- Task instructions -
Once the line with "def execRope (c" is found in the data, output it and each following line exactly, up to and including the line with "COMBINE (R147). -/", and nothing before or after.

Top of Excerpted records

-- ==== Sys2Proof/Machine/Tiles.lean ====
section
/-! DEFINITION. Engines at work: starts, operands, tiles, residue repeats and sampled duplication (R98 to R111, R148 to R154, R567 to R575, R616). -/

namespace Sys2Proof.Machine

/-! ### Starts -/

/-- Engines of a core that are busy: running a task or holding a tile. -/
def busyOf (s : State) (c : Nat) : Nat :=
  ((s.core c).engines.filter (fun e => e.2.state == .busy || e.2.state == .hold)).length
/-- Busy engines of the instance. -/
def busyAll (s : State) : Nat := ((List.range s.ncores).map (busyOf s)).foldl (· + ·) 0

/-- Whether the activation ramp lets one more engine of a core start in this window (R616). -/
def rampLets (s : State) (c : Nat) : Bool :=
  decide (busyOf s c + 1 ≤ (s.core c).busyEng + s.pwr.coreStep.toNat) &&
  decide (busyAll s + 1 ≤ s.pwr.instBusy + s.pwr.instStep.toNat)

/-- The task at the head of an engine's queue, when the engine can take it: idle, in a running core, and with no earlier task of the engine whose regions overlap still running (R100, R110). -/
def startHead (s : State) (c e : Nat) : Option Nat :=
  let g := s.engine c e
  match g.queue with
  | x :: _ =>
    let k := s.ctx c x
    let blocked := (s.core c).ctxs.any (fun r =>
      r.1 != x && r.2.engine == some e && r.2.state == .running && regionsMeet r.2.task k.task)
    if g.state = .idle ∧ coreRuns s c ∧ k.state = .queued ∧ !blocked then some x else none
  | [] => none

/-- An engine starts the task at the head of its queue: T0, the score buffer and the accumulators are zeroed when the partition changes (R111), and its digest register is cleared to the CRC's initial value (R148). -/
def beginEngine (s : State) (c e x : Nat) : State :=
  let k := s.ctx c x
  let s1 := s.modEngine c e (fun g =>
    let swap := g.t0Part != some k.part
    { g with
      queue := g.queue.drop 1, state := .busy, ptag := BitVec.ofNat 6 k.part, ctx := BitVec.ofNat 10 x
      run := some { ctx := x, hasW := weightObj k.task, crc := 0xFFFFFFFFFFFFFFFF }
      t0 := if swap then [] else g.t0, t0Part := some k.part, slice := if swap then 0 else g.slice, rampHeld := false })
  beginTask s1 c x

/-- An engine start, held where the ramp limiter refuses it (R616). -/
def startEngine (s : State) (c e op : Nat) : State :=
  match startHead s c e with
  | some x =>
    if opOf (s.ctx c x).task = op ∧ engineKind (s.ctx c x).task.kind then
      if rampLets s c then beginEngine s c e x else s.modEngine c e (fun g => { g with rampHeld := true })
    else s
  | none => s

/-- MATMUL (R115). -/
def execMatmul (c : CoreId) (e : EngId) (s : State) : Host.Outcome State Fault Refusal := endsClocked s c (startEngine s c e 0x01)
/-- CONV (R125). -/
def execConv (c : CoreId) (e : EngId) (s : State) : Host.Outcome State Fault Refusal := endsClocked s c (startEngine s c e 0x02)
/-- CONV_DW (R127). -/
def execConvDw (c : CoreId) (e : EngId) (s : State) : Host.Outcome State Fault Refusal := endsClocked s c (startEngine s c e 0x03)
/-- ATTN (R132). -/
def execAttn (c : CoreId) (e : EngId) (s : State) : Host.Outcome State Fault Refusal := endsClocked s c (startEngine s c e 0x10)
/-- ATTN_MERGE (R143). -/
def execAttnMerge (c : CoreId) (e : EngId) (s : State) : Host.Outcome State Fault Refusal := endsClocked s c (startEngine s c e 0x11)
/-- NORM_RMS (R140). -/
def execNormRms (c : CoreId) (e : EngId) (s : State) : Host.Outcome State Fault Refusal := endsClocked s c (startEngine s c e 0x20)
/-- NORM_LAYER (R140). -/
def execNormLayer (c : CoreId) (e : EngId) (s : State) : Host.Outcome State Fault Refusal := endsClocked s c (startEngine s c e 0x21)
/-- ROPE (R140). -/
def execRope (c : CoreId) (e : EngId) (s : State) : Host.Outcome State Fault Refusal := endsClocked s c (startEngine s c e 0x22)
/-- GATE (R144). -/
def execGateExperts (c : CoreId) (e : EngId) (s : State) : Host.Outcome State Fault Refusal := endsClocked s c (startEngine s c e 0x30)
/-- COMBINE (R147). -/
def execCombine (c : CoreId) (e : EngId) (s : State) : Host.Outcome State Fault Refusal := endsClocked s c (startEngine s c e 0x31)
/-- QUANT (R138). -/
def execQuant (c : CoreId) (e : EngId) (s : State) : Host.Outcome State Fault Refusal := endsClocked s c (startEngine s c e 0x40)
/-- DEQUANT (R85). -/
def execDequant (c : CoreId) (e : EngId) (s : State) : Host.Outcome State Fault Refusal := endsClocked s c (startEngine s c e 0x41)
/-- ELEM (R139). -/
def execElem (c : CoreId) (e : EngId) (s : State) : Host.Outcome State Fault Refusal := endsClocked s c (startEngine s c e 0x50)
/-- REDUCE (R138). -/
def execReduce (c : CoreId) (e : EngId) (s : State) : Host.Outcome State Fault Refusal := endsClocked s c (startEngine s c e 0x51)
/-- TOPK (R142). -/
def execTopk (c : CoreId) (e : EngId) (s : State) : Host.Outcome State Fault Refusal := endsClocked s c (startEngine s c e 0x52)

Bottom of Excerpted records

- Written response -
def execRope (c : CoreId) (e : EngId) (s : State) : Host.Outcome State Fault Refusal := endsClocked s c (startEngine s c e 0x22)
/-- GATE (R144). -/
def execGateExperts (c : CoreId) (e : EngId) (s : State) : Host.Outcome State Fault Refusal := endsClocked s c (startEngine s c e 0x30)
/-- COMBINE (R147). -/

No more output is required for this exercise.